In the listing below, find the line that contains "t.sprue.lastPwr = (5, p.arg.toNat) ∧" and the line that contains "(Passes .logMark p". Quote both and every line between them, exactly, and nothing more.

RECORDED DATA ▸
•••••
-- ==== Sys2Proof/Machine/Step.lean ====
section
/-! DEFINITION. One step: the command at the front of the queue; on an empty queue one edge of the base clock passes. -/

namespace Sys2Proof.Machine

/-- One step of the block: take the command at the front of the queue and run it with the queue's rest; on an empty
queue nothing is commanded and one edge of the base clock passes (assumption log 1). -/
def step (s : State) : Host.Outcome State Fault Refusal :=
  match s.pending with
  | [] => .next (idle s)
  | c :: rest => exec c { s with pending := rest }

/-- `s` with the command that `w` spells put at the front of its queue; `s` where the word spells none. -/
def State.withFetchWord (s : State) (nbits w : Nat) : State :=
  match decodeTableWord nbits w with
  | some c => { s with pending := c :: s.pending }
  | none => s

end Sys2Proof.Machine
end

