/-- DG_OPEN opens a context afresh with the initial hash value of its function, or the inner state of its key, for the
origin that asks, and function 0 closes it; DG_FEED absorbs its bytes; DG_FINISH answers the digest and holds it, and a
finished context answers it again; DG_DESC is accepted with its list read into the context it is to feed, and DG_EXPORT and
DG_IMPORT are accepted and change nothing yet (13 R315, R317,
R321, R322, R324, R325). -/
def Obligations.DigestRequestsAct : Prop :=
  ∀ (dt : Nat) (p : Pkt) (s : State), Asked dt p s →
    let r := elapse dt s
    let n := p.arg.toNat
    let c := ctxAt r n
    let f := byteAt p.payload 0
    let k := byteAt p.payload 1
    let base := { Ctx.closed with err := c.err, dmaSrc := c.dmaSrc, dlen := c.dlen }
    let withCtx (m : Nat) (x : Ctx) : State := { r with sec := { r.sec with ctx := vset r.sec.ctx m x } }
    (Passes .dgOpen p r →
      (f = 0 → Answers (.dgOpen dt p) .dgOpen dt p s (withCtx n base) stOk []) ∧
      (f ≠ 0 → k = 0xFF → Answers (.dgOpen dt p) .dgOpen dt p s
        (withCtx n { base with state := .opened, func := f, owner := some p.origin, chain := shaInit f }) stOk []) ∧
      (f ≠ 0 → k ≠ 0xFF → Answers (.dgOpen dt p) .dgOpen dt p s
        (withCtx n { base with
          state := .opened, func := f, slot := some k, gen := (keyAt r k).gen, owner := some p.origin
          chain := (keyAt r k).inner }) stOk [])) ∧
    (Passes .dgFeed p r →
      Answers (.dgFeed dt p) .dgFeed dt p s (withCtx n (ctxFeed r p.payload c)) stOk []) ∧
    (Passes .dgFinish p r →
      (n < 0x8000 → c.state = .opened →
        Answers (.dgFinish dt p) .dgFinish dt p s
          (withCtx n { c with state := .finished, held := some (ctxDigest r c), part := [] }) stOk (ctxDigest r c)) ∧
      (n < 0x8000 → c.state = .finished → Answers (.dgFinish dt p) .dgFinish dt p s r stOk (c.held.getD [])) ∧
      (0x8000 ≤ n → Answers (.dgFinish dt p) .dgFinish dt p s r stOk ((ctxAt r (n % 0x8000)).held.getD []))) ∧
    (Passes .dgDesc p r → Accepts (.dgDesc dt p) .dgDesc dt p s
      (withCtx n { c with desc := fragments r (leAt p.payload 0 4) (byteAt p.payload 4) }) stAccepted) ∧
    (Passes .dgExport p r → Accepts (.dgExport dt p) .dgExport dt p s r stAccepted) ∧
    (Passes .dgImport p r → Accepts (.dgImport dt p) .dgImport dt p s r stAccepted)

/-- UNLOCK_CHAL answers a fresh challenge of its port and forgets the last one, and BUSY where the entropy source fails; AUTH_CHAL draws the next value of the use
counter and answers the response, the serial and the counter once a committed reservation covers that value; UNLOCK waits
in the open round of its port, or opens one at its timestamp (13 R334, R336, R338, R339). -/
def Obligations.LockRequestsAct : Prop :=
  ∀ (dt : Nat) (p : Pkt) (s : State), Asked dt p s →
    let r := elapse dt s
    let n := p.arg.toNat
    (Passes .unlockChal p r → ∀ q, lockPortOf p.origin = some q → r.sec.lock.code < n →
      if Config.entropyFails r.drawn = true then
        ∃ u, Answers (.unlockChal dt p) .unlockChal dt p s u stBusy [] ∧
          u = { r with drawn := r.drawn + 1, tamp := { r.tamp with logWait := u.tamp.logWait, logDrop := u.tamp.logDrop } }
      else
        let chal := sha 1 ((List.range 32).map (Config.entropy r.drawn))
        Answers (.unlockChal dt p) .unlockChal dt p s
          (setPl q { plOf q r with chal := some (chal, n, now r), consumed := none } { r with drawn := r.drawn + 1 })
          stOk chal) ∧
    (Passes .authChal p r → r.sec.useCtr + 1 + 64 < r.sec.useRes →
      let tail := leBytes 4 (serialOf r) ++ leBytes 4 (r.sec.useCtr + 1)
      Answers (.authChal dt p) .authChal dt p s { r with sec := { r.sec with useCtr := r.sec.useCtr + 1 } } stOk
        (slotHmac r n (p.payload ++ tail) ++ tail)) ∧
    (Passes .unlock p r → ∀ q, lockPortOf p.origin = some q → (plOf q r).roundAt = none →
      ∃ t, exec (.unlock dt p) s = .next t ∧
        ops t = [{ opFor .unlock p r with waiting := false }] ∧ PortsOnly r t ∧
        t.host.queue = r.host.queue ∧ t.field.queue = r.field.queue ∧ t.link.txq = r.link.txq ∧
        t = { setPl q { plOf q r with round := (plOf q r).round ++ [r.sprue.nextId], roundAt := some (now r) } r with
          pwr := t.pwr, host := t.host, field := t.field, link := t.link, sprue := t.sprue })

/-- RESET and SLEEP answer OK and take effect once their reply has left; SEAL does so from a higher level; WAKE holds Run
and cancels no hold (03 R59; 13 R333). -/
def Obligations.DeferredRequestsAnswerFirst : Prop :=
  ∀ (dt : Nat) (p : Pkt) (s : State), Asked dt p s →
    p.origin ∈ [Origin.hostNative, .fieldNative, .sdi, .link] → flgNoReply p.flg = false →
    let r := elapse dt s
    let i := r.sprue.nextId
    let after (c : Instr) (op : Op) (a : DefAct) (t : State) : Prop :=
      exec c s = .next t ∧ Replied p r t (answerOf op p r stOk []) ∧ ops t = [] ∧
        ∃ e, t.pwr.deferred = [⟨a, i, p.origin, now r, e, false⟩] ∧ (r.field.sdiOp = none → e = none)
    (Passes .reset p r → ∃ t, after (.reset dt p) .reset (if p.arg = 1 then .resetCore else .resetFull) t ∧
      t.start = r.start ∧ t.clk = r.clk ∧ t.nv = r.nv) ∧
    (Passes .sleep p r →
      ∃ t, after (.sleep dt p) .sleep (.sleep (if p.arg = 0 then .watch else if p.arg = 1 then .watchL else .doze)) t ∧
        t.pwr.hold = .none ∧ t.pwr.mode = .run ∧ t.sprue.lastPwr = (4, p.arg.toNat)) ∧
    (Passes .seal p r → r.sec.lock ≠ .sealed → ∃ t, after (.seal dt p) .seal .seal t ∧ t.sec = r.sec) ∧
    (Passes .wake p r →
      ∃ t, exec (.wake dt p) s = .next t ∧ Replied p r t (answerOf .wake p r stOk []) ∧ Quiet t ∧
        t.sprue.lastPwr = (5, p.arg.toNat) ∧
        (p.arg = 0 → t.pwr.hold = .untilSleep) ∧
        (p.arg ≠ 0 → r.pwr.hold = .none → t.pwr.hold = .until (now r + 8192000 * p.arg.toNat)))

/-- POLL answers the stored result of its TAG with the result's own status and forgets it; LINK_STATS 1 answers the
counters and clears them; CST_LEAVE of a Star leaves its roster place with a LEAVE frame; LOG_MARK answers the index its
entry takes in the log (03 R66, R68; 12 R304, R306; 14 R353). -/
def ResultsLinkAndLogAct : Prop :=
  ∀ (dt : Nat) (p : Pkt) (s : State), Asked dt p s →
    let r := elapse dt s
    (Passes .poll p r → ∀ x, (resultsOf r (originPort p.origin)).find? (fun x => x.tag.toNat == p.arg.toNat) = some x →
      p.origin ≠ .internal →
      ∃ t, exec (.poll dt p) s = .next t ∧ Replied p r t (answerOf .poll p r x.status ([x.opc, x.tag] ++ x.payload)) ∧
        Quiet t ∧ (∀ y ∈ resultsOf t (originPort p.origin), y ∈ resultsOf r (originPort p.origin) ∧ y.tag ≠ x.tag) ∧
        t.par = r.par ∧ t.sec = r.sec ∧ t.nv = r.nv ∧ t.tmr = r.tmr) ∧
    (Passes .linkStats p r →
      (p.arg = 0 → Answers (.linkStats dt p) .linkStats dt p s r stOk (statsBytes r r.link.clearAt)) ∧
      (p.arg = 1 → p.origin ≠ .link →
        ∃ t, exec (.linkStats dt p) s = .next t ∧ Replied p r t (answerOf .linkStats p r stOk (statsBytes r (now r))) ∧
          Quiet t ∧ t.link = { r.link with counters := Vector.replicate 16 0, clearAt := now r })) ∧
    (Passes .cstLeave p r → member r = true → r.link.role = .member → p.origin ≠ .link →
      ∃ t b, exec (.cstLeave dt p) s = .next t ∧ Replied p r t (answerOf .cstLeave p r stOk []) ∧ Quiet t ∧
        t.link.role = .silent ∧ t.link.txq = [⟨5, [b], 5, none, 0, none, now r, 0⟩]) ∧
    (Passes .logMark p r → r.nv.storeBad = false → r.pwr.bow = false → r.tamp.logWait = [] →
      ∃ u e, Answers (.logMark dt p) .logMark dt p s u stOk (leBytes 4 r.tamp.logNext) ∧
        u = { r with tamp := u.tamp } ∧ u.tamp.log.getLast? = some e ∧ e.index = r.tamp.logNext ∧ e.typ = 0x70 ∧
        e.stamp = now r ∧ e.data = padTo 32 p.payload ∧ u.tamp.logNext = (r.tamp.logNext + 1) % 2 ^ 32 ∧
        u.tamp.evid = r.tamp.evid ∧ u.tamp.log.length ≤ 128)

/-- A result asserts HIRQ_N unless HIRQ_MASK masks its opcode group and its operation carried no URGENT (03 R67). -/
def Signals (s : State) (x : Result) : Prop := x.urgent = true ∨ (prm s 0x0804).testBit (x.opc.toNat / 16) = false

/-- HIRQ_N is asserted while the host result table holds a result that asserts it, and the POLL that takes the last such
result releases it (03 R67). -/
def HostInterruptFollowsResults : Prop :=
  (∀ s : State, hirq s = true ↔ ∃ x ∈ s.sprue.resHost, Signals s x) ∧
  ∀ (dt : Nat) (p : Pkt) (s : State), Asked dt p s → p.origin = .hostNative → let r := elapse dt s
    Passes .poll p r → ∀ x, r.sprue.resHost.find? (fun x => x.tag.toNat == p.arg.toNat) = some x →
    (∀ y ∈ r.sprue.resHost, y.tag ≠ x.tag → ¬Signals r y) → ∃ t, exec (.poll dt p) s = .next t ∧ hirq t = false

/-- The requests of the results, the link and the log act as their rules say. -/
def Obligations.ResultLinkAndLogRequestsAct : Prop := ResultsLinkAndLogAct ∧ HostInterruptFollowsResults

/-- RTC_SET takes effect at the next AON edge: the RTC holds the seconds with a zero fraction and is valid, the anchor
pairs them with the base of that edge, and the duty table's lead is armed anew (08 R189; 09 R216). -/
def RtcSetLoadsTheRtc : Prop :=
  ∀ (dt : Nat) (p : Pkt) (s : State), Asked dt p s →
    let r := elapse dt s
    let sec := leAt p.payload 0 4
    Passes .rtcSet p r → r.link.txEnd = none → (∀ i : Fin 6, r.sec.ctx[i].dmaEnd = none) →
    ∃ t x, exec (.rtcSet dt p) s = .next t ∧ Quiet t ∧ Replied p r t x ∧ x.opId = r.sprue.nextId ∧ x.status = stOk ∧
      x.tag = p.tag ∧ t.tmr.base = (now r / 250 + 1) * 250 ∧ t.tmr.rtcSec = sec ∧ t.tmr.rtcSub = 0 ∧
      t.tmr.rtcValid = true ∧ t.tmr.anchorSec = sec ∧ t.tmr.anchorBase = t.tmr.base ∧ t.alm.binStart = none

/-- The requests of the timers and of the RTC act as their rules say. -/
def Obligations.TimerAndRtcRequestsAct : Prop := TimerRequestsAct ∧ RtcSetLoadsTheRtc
•••••
PROBLEM SOLUTION ▸
        t.sprue.lastPwr = (5, p.arg.toNat) ∧
        (p.arg = 0 → t.pwr.hold = .untilSleep) ∧
        (p.arg ≠ 0 → r.pwr.hold = .none → t.pwr.hold = .until (now r + 8192000 * p.arg.toNat)))

/-- POLL answers the stored result of its TAG with the result's own status and forgets it; LINK_STATS 1 answers the
counters and clears them; CST_LEAVE of a Star leaves its roster place with a LEAVE frame; LOG_MARK answers the index its
entry takes in the log (03 R66, R68; 12 R304, R306; 14 R353). -/
def ResultsLinkAndLogAct : Prop :=
  ∀ (dt : Nat) (p : Pkt) (s : State), Asked dt p s →
    let r := elapse dt s
    (Passes .poll p r → ∀ x, (resultsOf r (originPort p.origin)).find? (fun x => x.tag.toNat == p.arg.toNat) = some x →
      p.origin ≠ .internal →
      ∃ t, exec (.poll dt p) s = .next t ∧ Replied p r t (answerOf .poll p r x.status ([x.opc, x.tag] ++ x.payload)) ∧
        Quiet t ∧ (∀ y ∈ resultsOf t (originPort p.origin), y ∈ resultsOf r (originPort p.origin) ∧ y.tag ≠ x.tag) ∧
        t.par = r.par ∧ t.sec = r.sec ∧ t.nv = r.nv ∧ t.tmr = r.tmr) ∧
    (Passes .linkStats p r →
      (p.arg = 0 → Answers (.linkStats dt p) .linkStats dt p s r stOk (statsBytes r r.link.clearAt)) ∧
      (p.arg = 1 → p.origin ≠ .link →
        ∃ t, exec (.linkStats dt p) s = .next t ∧ Replied p r t (answerOf .linkStats p r stOk (statsBytes r (now r))) ∧
          Quiet t ∧ t.link = { r.link with counters := Vector.replicate 16 0, clearAt := now r })) ∧
    (Passes .cstLeave p r → member r = true → r.link.role = .member → p.origin ≠ .link →
      ∃ t b, exec (.cstLeave dt p) s = .next t ∧ Replied p r t (answerOf .cstLeave p r stOk []) ∧ Quiet t ∧
        t.link.role = .silent ∧ t.link.txq = [⟨5, [b], 5, none, 0, none, now r, 0⟩]) ∧
    (Passes .logMark p r → r.nv.storeBad = false → r.pwr.bow = false → r.tamp.logWait = [] →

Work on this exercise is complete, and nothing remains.